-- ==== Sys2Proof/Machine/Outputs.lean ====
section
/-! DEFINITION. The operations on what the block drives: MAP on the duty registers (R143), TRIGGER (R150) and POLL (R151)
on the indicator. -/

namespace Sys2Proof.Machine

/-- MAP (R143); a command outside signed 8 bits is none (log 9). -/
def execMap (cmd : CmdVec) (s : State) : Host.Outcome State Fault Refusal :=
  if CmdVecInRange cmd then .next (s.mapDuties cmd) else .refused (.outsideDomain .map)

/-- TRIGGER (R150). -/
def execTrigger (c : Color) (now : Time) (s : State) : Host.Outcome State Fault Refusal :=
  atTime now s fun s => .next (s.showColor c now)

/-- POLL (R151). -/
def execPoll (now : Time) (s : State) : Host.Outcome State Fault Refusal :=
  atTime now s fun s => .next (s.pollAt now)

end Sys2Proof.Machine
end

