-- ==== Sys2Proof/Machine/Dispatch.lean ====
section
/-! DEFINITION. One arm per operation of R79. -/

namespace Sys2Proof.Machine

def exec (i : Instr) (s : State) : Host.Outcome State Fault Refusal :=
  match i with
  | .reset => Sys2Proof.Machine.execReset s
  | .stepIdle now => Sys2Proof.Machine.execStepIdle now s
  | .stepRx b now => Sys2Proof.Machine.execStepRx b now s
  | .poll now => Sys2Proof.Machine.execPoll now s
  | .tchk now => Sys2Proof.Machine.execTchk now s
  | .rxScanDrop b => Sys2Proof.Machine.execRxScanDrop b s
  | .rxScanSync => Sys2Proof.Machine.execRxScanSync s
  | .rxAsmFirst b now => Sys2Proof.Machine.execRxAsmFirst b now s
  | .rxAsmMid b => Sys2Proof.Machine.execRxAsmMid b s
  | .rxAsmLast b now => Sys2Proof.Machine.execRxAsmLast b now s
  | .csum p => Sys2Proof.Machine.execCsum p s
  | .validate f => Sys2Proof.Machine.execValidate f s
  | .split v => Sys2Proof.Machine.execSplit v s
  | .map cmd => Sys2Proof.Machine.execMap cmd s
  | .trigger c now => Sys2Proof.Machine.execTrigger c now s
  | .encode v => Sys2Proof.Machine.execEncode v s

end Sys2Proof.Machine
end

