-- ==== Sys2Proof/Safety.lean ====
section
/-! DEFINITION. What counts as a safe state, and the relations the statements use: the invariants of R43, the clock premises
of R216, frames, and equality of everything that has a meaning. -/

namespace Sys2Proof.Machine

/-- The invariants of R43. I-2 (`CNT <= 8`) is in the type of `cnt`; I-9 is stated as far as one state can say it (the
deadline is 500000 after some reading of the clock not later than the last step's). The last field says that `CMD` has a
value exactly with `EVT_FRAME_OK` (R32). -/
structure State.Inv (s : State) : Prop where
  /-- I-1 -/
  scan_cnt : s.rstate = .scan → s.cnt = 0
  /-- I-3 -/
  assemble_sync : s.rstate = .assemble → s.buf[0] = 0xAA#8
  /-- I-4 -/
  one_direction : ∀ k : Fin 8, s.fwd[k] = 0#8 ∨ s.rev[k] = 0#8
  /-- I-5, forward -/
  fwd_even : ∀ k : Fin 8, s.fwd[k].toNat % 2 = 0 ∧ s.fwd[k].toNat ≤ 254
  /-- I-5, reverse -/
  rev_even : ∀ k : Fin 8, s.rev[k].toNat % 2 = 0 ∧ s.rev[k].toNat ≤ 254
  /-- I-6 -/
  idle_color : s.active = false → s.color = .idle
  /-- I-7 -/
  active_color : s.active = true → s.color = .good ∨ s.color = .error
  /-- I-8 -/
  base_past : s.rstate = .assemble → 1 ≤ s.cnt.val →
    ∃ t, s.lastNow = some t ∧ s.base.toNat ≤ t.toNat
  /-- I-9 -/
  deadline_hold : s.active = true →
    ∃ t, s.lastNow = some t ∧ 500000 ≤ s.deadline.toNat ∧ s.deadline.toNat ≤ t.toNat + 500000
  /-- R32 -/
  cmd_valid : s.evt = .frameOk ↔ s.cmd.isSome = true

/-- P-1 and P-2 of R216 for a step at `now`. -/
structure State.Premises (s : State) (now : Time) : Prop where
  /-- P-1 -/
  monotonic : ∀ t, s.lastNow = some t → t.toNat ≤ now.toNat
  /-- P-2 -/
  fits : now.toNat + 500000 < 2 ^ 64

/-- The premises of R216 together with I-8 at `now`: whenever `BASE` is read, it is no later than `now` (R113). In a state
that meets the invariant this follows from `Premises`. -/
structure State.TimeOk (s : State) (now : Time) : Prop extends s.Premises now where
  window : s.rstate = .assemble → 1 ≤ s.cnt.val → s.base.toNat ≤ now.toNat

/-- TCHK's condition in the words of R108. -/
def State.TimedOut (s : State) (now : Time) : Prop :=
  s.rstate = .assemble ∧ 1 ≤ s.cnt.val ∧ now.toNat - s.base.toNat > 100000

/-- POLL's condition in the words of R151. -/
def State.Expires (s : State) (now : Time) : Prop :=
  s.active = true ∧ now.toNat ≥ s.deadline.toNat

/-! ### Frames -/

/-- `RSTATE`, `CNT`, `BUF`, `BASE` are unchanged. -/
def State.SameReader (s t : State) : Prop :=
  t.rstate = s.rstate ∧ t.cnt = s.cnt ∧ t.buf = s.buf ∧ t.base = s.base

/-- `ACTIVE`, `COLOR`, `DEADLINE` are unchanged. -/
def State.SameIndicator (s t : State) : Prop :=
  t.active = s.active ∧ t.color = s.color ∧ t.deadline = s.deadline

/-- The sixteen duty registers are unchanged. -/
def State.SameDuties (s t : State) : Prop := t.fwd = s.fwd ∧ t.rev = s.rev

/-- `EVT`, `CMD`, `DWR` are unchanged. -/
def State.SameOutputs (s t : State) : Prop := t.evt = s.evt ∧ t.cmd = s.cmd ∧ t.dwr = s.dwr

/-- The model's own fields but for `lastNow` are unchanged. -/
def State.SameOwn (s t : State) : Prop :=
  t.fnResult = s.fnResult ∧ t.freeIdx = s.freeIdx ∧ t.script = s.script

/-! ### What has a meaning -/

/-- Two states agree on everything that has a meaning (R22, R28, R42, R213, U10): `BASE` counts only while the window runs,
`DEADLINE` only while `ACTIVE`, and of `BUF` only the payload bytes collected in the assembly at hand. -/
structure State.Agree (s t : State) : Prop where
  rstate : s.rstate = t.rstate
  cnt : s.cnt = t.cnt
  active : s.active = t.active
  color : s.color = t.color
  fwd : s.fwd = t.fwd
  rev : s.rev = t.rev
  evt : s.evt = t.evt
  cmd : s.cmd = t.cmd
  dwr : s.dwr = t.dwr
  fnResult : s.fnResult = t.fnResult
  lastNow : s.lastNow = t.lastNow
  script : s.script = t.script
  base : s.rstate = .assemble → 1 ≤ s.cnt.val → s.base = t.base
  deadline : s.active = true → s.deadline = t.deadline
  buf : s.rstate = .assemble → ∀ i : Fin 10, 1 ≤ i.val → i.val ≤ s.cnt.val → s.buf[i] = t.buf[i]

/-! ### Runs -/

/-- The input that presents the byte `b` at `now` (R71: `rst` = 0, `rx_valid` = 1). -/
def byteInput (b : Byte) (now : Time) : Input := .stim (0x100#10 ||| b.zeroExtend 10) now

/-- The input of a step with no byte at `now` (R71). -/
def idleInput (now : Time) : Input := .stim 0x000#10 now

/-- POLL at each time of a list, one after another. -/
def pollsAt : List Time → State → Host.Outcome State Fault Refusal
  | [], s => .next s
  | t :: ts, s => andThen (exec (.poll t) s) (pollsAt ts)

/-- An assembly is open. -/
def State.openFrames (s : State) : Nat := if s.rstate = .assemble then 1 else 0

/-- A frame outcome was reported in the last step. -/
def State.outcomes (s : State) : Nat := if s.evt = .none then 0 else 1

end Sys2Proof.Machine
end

Task statement: Which lines of the entries above contain the word "words"? Copy each of them.

Task output:
/-- TCHK's condition in the words of R108. -/
/-- POLL's condition in the words of R151. -/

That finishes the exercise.